2025-09-13 10:41:49 EDT

Statisticians can demonstrate leadership in research projects by advocating for and engaging in reproducible research (Hochheimer et al., 2024). Reproducible research can be facilitated by using a set of software packages that combine into a powerful, integrated set of tools. The statistical software R, paired with RStudio Desktop (RStudio Team, 2025), is the foundation for a set of tools that can generate dynamic documents containing a mix of narrative text along with R code that can be compiled to automatically produce a fully-formatted report, manuscript, website, or set of presentation slides complete with text, equations, figures, tables, and reference sections (Mair, 2016).

While Mair (2016) introduces R Markdown as a tool for writing dynamic documents, Quarto (Allaire et al., 2025) is a next-generation tool that replaces R Markdown. Quarto will be a key part of the future of scientific publishing for those who want to do reproducible research. It can produce documents in many different formats (e.g., HTML, PDF, Word, PowerPoint, and many more). Combining Quarto with TinyTeX enables production of very nice PDF files, which are great for distribution and archiving. Meanwhile, Git (Torvalds et al., 2025) and GitHub solve source code version control problems and facilitate collaboration on code (Bryan, 2018).

Marwick et al. (2018) discuss creating research compendiums that bundle collections of documents along with data files into custom R packages to make a research project more reproducible. These software packages become additional scholarly products that make manuscripts more reproducible.

1 Purpose

This document describes the software packages I personally use and recommend to enable reproducible research via R packages that serve as research compendiums. It covers which packages one will need, why they are needed, and how to install them. I share these notes when helping other people set up the software environment that I rely on for my daily research and statistical work. If you want to see how I use these software tools, check out my recent presentation on reproducible research (Pierce, 2025, March 6).

Tip

I update this page whenever I install an update to R, RTools, RStudio, Quarto, or Git.

2 Assumptions

  1. You will be using either MS Windows 10 or 11 or MacOS. The notes below about MacOS are a result of helping a few collaborators who rely on MacOS; they may be less detailed (and less up-to-date) because I don’t personally use MacOS.
  2. You have administrative access to that computer to install and configure software.
  3. You aim to use custom R packages as research compendiums containing Quarto scripts for creating dynamic documents that compile into formatted PDF or HTML files (or other output formats).
  4. You want to use version control software to track how the code and documents change over time.

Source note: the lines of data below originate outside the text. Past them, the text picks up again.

def glbPart0 : List Field := [GLB_ID_PART, GLB_ID_VARIANT, GLB_ID_REVISION, GLB_ERR_STATUS_LOCKVIOL, GLB_ERR_STATUS_RSVD_RD, GLB_ERR_STATUS_RSVD_WR, GLB_ERR_STATUS_OVERRUN, GLB_ERR_STATUS_XTMO, GLB_ERR_STATUS_WIDTH, GLB_ERR_STATUS_MULTI, GLB_ERR_ADR_OFFSET, GLB_ERR_ADR_BLOCK]
def glbPart1 : List Field := [GLB_ERR_INFO_INITIATOR, GLB_ERR_INFO_WRITE, GLB_ERR_INFO_ISLAND, GLB_ERR_COUNT, GLB_XING_BUSY, GLB_XING_OVERRUN, GLB_XING_TMO, GLB_TB_NOW_LO, GLB_TB_NOW_HI, GLB_TB_LOAD_LO, GLB_TB_LOAD_HI, GLB_TB_CTL_LOAD_ARM]
def glbPart2 : List Field := [GLB_TB_CTL_DISC_EN, GLB_TB_STATUS_PPS_VALID, GLB_TB_STATUS_DISCIPLINED, GLB_TB_STATUS_PPS_FAR, GLB_TB_PPS_ERR, GLB_TB_PPS_REJECT, GLB_TB_RATE, GLB_FRAME_LO, GLB_FRAME_HI, GLB_EVT_STATE]
/-- Every field of the GLB block's register tables. -/
def glbFields : List Field := glbPart0 ++ glbPart1 ++ glbPart2
def pwrPart0 : List Field := [PWR_STATUS_STATE, PWR_STATUS_REF_LOCK, PWR_STATUS_CONV_LOCK, PWR_STATUS_REF_LOST, PWR_STATUS_VBAT_LOW, PWR_STATUS_WAKE_FAIL, PWR_CTL, PWR_RST_CAUSE_POR, PWR_RST_CAUSE_BROWNOUT, PWR_RST_CAUSE_WARM_PIN, PWR_RST_CAUSE_WARM_REG, PWR_RST_CAUSE_STANDBY_EXIT]
def pwrPart1 : List Field := [PWR_RST_CAUSE_TEST, PWR_CLK_CFG_REF_SRC, PWR_CLK_CFG_RDG_DIV, PWR_ISL_RST, PWR_WAKE_SRC_RTC, PWR_WAKE_SRC_WAKE0, PWR_WAKE_SRC_WAKE1, PWR_WAKE_SRC_TAMPER, PWR_WAKE_SRC_CAIRN_RULE, PWR_WAKE_SRC_COMMAND]
/-- Every field of the PWR block's register tables. -/
def pwrFields : List Field := pwrPart0 ++ pwrPart1
def hqePart0 : List Field := [HQE_CTL_EN0, HQE_CTL_EN1, HQE_CTL_RO_STREAM, HQE_STATUS_HQ_STALL, HQE_STATUS_FREE, HQE_STATUS_CAP_FREE, HQE_STATUS_CAP_NONE, HQE_WDOG, HQE_CTO, HQE_ERR_DB_RANGE, HQE_ERR_DB_RSVD, HQE_ERR_FETCH_TMO]
def hqePart1 : List Field := [HQE_ERR_FETCH_POISON, HQE_ERR_UNEXP_CPL, HQE_UNEXP_COUNT, HQE_WDOG_COUNT, SQ_BASE_LO, SQ_BASE_HI, SQ_CFG_LOG2SIZE, SQ_CFG_CQ, SQ_CFG_EN, SQ_STATUS_HEAD, SQ_STATUS_TAIL, SQ_STATUS_FETCH_ERR]
def hqePart2 : List Field := [CQ_BASE_LO, CQ_BASE_HI, CQ_CFG_LOG2SIZE, CQ_CFG_VEC, CQ_CFG_EN, CQ_CFG_IRQ_EN, CQ_COAL_COUNT, CQ_COAL_TIME_US, CQ_STATUS_TAIL, CQ_STATUS_HEAD, CQ_STATUS_FULL, CQ_STATUS_PHASE]
def hqePart3 : List Field := [SR_BUF_BASE_LO, SR_BUF_BASE_HI, SR_FILL_BASE_LO, SR_FILL_BASE_HI, SR_CFG_LOG2SIZE, SR_CFG_VEC, SR_CFG_EN, SR_CFG_IRQ_EN, SR_COAL_COUNT, SR_COAL_TIME_US, SR_FLUSH, SR_STATUS_BUF_HEAD]
def hqePart4 : List Field := [SR_STATUS_FILL_TAIL, SR_STATUS_BUF_ERR, SR_STATUS_NOBUF, SR_STATUS_OPEN, SR_DROP]
/-- Every field of the HQE block's register tables. -/
def hqeFields : List Field := hqePart0 ++ hqePart1 ++ hqePart2 ++ hqePart3 ++ hqePart4
def sumPart0 : List Field := [SUM_BOOT_STATUS_PERSONALITY, SUM_BOOT_STATUS_REASON, SUM_BOOT_STATUS_LOADER_BAD, SUM_BOOT_STATUS_CONFIRM_PENDING, SUM_GEN_LO, SUM_GEN_HI, SUM_UPD_STATUS_STATE, SUM_UPD_STATUS_REASON, SUM_UPD_STATUS_PART, SUM_CONFIRM_LEFT, SUM_WDOG_COUNT, SUM_MRAM_LOCK_LOADER]
def sumPart1 : List Field := [SUM_MRAM_LOCK_USER_RO, SUM_LOG_NEWEST, SUM_LOG_OLDEST, SUM_LOG_SUPPRESSED, SUM_SENSOR_ALARM, SUM_TEMP, SUM_SUPPLY]
/-- Every field of the SUM block's register tables. -/
def sumFields : List Field := sumPart0 ++ sumPart1

end Sys2Proof.Machine.Reg
end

3 R, version 4.5.1 (or later)

R (R Development Core Team, 2025) is a free, open-source software environment for statistical computing and graphics. This is the foundational software for my approach to reproducible research. It will handle most of your data management and analysis tasks. You can download R from the Comprehensive R Archive Network (CRAN).

3.1 R for Windows

If you are using Windows, follow the links labeled Download R for Windows, then base, then Download R-4.5.1 for Windows or use the direct link to the Windows installer. Save that installation file to your computer, then run it.

3.2 R for MacOS

If you are using MacOS, follow the link labeled Download R for macOS, then download the latest release specific to your version of MacOS and whether you have an Intel processor or ARM processor! Those come with different requirements for which version of XCode and other tools have to be installed to compile R packages.

3.3 R Installation Tips

I recommend selecting the following options when instlling R.

  1. 64-bit User installation
  2. Customized startup
  3. SDI (separate windows)
  4. HTML help
  5. Save version number in registry
  6. Associate R with .RData files

If you previously were using an older version of R (any version in the 4.4.x series), you should plan to reinstall all your R packages from scratch under R 4.5.0 or later. The best way to do that is to use a script such as Reinstall_Packages.R under the older version to save a data file containing the names of installed packages, then remove the older version of R and replace it with the newest version of R, and use the remainder of that script to read in that list of packages and install them. That will take several minutes if you have a lot of packages.

4 Development Tools

Developing your own custom R packages requires more software than just using R and relying solely on R packages created by others. The development tools you need to install depend on your operating system. Use the subsection below relevant to your OS.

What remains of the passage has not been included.